IF I enable only rcu_call_ready_event HW watchpoint, nothing is triggered.

(gdb) watch *(rcu_call_ready_event->value)
Hardware watchpoint 6: *(rcu_call_ready_event->value)

not if I set it directly to QemuEvent->value...

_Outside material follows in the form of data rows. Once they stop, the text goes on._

theorem tellHart_mem (s : State) (a : Word) (n : Nat) (lane : Option Nat) (sort : Nat) (pay : List Byte) :
    (s.tellHart a n lane sort pay).mem = s.mem := by
  unfold State.tellHart
  split
  · rfl
  split
  · exact tell_mem ..
  · rfl

/-! ### Homes -/

theorem noteAt_reached (s : State) (f : DebugBlock → Nat → Bool) (l : Option (Nat × Nat)) (agent : Nat) (k : WKind) (rs : List (Nat × Nat)) (sort : Nat)
    (pay : List Byte) : Reached s (s.noteAt f l agent k rs sort pay) := by
  unfold State.noteAt
  split
  · exact .refl s
  · exact Reached.trans ⟨_, _, _, _, _, _, _, _, _, _, rfl⟩ (tell_reached ..)

theorem noteHomes_reached (s : State) (ps : List PStore) : Reached s (s.noteHomes ps) := by
  unfold State.noteHomes
  induction ps generalizing s with
  | nil => exact .refl s
  | cons p t ih => exact (noteAt_reached ..).trans (ih _)

/-- With no debug block in use no access is noted. -/
theorem noteAt_none {s : State} (h : ∀ p ∈ s.hub.debug, p.2.ctx = 0) (f : DebugBlock → Nat → Bool) (l : Option (Nat × Nat)) (agent : Nat) (k : WKind)
    (rs : List (Nat × Nat)) (sort : Nat) (pay : List Byte) : s.noteAt f l agent k rs sort pay = s := by
  have hn : (s.hub.debug).any (fun p => p.2.ctx != 0) = false := by simpa using h
  rw [State.noteAt, hn]
  rfl

/-- What draining streams notes first changes nothing else. -/
theorem noteDrain_reached (s : State) (level : Nat) (sel : Stream → Bool) : Reached s (s.noteDrain level sel) :=
  (((((touchAll_reached ..).trans (touchNets_reached ..)).trans (touchChained_reached ..)).trans (touchStreams_reached ..)).trans (awaitNet_reached ..)).trans (noteHomes_reached ..)

theorem touchBank_reached (s : State) (off n : Nat) (w : Bool) : Reached s (s.touchBank off n w) := by
  unfold State.touchBank
  split
  · exact block_reached ..
  · exact .refl s

theorem holdTables_reached (s : State) (die : Nat) (ctx a : Word) (tr : List (Nat × Nat × Nat)) : Reached s (s.holdTables die ctx a tr) :=
  ⟨_, _, _, _, _, _, _, _, _, _, rfl⟩

theorem xlate_reached (s : State) (die : Nat) (ctx sptb a : Word) (k : AKind) : Reached s (s.xlate die ctx sptb a k).2 := by
  unfold State.xlate
  split
  · exact .refl s
  · have ht := (touchAll_reached s ((s.walkBy die ctx sptb a k).2.map (fun x => x.2.2))).trans
      (holdTables_reached _ die ctx a (s.walkBy die ctx sptb a k).2)
    dsimp only [State.touchTrail]
    split
    · exact ht
    · exact ht
    · exact ht.trans ⟨_, _, _, _, _, _, _, _, _, _, rfl⟩

theorem xlateHart_reached (s : State) (lane : Nat) (a : Word) (k : AKind) : Reached s (s.xlateHart lane a k).2 := by
  have hx := xlate_reached s (dieOf s.cur.place) s.cur.sctx s.cur.sptb a k
  unfold State.xlateHart
  dsimp only
  split
  · exact .refl s
  · dsimp only
    split
    · exact hx.trans ⟨_, _, _, _, _, _, _, _, _, _, rfl⟩
    · exact hx

/-- Decoding and translating an access, and noting it at its home, changes nothing else. -/
theorem reach_reached (s : State) (a : Word) (n : Nat) (k : AKind) (need : ANeed) (lane : Option Nat := none) :
    Reached s (s.reach a n k need lane).2 := by
  have hx := xlateHart_reached s (lane.getD s.cur.lowLane) a k
  unfold State.reach
  split
  · exact .refl s
  split
  · split
    · exact touchBank_reached ..
    · exact .refl s
  split
  · exact .refl s
  split
  · rename_i e; rw [e] at hx; exact hx
  · rename_i e
    rw [e] at hx
    split
    · exact (hx.trans (touchAt_reached ..)).trans (touchNet_reached ..)
    · exact hx

theorem loadN_reached (s : State) (st : Stream) (a : Word) (n : Nat) : Reached s (s.loadN st a n).2 := by
  have hr := reach_reached s a n .read .plain
  unfold State.loadN
  split
  · rename_i e; rw [e] at hr; exact hr
  · rename_i e
    rw [e] at hr
    split <;> exact hr

theorem loadDwords_reached (s : State) (st : Stream) (a : Word) (n : Nat) : Reached s (s.loadDwords st a n).2 := by
  induction n generalizing s a with
  | zero => exact .refl s
  | succ n ih =>
    have hl := loadN_reached s st a 8
    unfold State.loadDwords
    split
    · rename_i e; rw [e] at hl; exact hl
    · rename_i t e
      rw [e] at hl
      have hn := ih t (a + 8)
      split <;> (rename_i e'; rw [e'] at hn; exact hl.trans hn)

/-! ## A and D bits: the one byte a translation writes (R258) -/

/-- The leaf entry's first byte that a translation of this access writes, none when a TLB answers or the walk fails. -/
def leafKey (s : State) (die : Nat) (ctx sptb a : Word) (k : AKind) : Option Nat :=
  match findTlb die ctx a.toNat k s.tlb with
  | some _ => none
  | none => match (s.walkBy die ctx sptb a k).1 with
    | .leaf key _ _ _ _ _ => some key
    | _ => none

theorem touch_mem (s : State) (key : Nat) : (s.touch key).mem = s.mem := by
  have hw : (s.wakeKey key).mem = s.mem := by
    unfold State.wakeKey
    split
    · unfold State.wakeChannel; dsimp only; split <;> rfl
    · rfl
  unfold State.touch
  dsimp only
  split
  · exact hw
  · exact hw

theorem touchAt_mem (s : State) (a : Word) (pa : Nat) : (s.touchAt a pa).mem = s.mem := by
  have hr (d : Nat) : (s.sendRemote d a).mem = s.mem := by
    unfold State.sendRemote
    cases sendOn s.hub.sent s.hub.fabric.toList with
    | none => exact State.block_mem ..
    | some ps =>
      have hb (c : Prop) [Decidable c] (t : State) (w : Wait) : (if c then t.block w else t).mem = t.mem := by split <;> rfl
      exact (hb ..).trans (State.setHub_mem s _)
  unfold State.touchAt
  split
  · exact hr _
  · exact touch_mem ..

theorem touchNet_mem (s : State) (key : Nat) : (s.touchNet key).mem = s.mem := by
  unfold State.touchNet; split <;> rfl

theorem touchAll_mem (s : State) (ks : List Nat) : (s.touchAll ks).mem = s.mem := by
  induction ks generalizing s with
  | nil => rfl
  | cons k t ih => exact (ih _).trans (touch_mem s k)

theorem noteAt_mem (s : State) (f : DebugBlock → Nat → Bool) (l : Option (Nat × Nat)) (agent : Nat) (k : WKind) (rs : List (Nat × Nat)) (sort : Nat)
    (pay : List Byte) : (s.noteAt f l agent k rs sort pay).mem = s.mem := by
  unfold State.noteAt
  split
  · rfl
  · exact tell_mem ..

theorem noteHomes_mem (s : State) (ps : List PStore) : (s.noteHomes ps).mem = s.mem := by
  unfold State.noteHomes
  induction ps generalizing s with
  | nil => rfl
  | cons p t ih => exact (ih _).trans (noteAt_mem ..)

    assert(ev->initialized);
    value = atomic_read(&ev->value);
    smp_mb_acquire();
    if (value == EV_SET) {
        atomic_or(&ev->value, EV_FREE);
    }

meaning that "value" and "ev->value" might have a diff value... is that so ?

(gdb) print value
$14 = <optimized out>

can't say.. checking registers AND stack:

       0x0000aaaaaabd4100 <+16>: cbz w1, 0xaaaaaabd4108 <qemu_event_reset+24>
       0x0000aaaaaabd4104 <+20>: ret
       0x0000aaaaaabd4108 <+24>: ldaxr w1, [x0]
       0x0000aaaaaabd410c <+28>: orr w1, w1, #0x1
    => 0x0000aaaaaabd4110 <+32>: stlxr w2, w1, [x0]
       0x0000aaaaaabd4114 <+36>: cbnz w2, 0xaaaaaabd4108

x0 0xaaaaaac87ce8 187649986428136
x1 0x1 1
x2 0x1 1
x3 0x0 0
x4 0xffffbec61e98 281473882398360
x5 0xffffbec61c90 281473882397840
x6 0xffffbec61c90 281473882397840
x7 0x1 1
x8 0x65 101
x9 0x0 0
x10 0x0 0
x11 0x0 0
x12 0xffffbec61d90 281473882398096
x13 0x0 0
x14 0x0 0
x15 0x2 2
x16 0xffffbf67ccf0 281473892994288
x17 0xffffbf274938 281473888766264
x18 0x23f 575
x19 0x0 0
x20 0xaaaaaac87ce8 187649986428136
x21 0x0 0
x22 0xfffffffff5bf 281474976708031
x23 0xaaaaaac87ce0 187649986428128
x24 0xaaaaaac29000 187649986039808
x25 0xfffffffff658 281474976708184
x26 0x1000 4096
x27 0xffffbf28c000 281473888862208
x28 0xffffbec61d90 281473882398096
x29 0xffffbec61420 281473882395680
x30 0xaaaaaabedff8 187649985798136
sp 0xffffbec61420 0xffffbec61420
pc 0xaaaaaabd4110 0xaaaaaabd4110 <qemu_event_reset+32>
cpsr 0x0 [ EL=0 ]
fpsr 0x0 0
fpcr 0x0 0

AND the ORR instruction is ALWAYS being executed against 0x1 (not 0x0, which is what I just changed by changing .value):

(gdb) print value
$14 = <optimized out>

       0x0000aaaaaabd410c <+28>: orr w1, w1, #0x1

#0x1 is being used instead of contents of "value" local variable (volatile).

I'll recompile QEMU flagging all those local "unsigned value" variables as being volatile and check if optimization changes. Or even try to disable optimizations.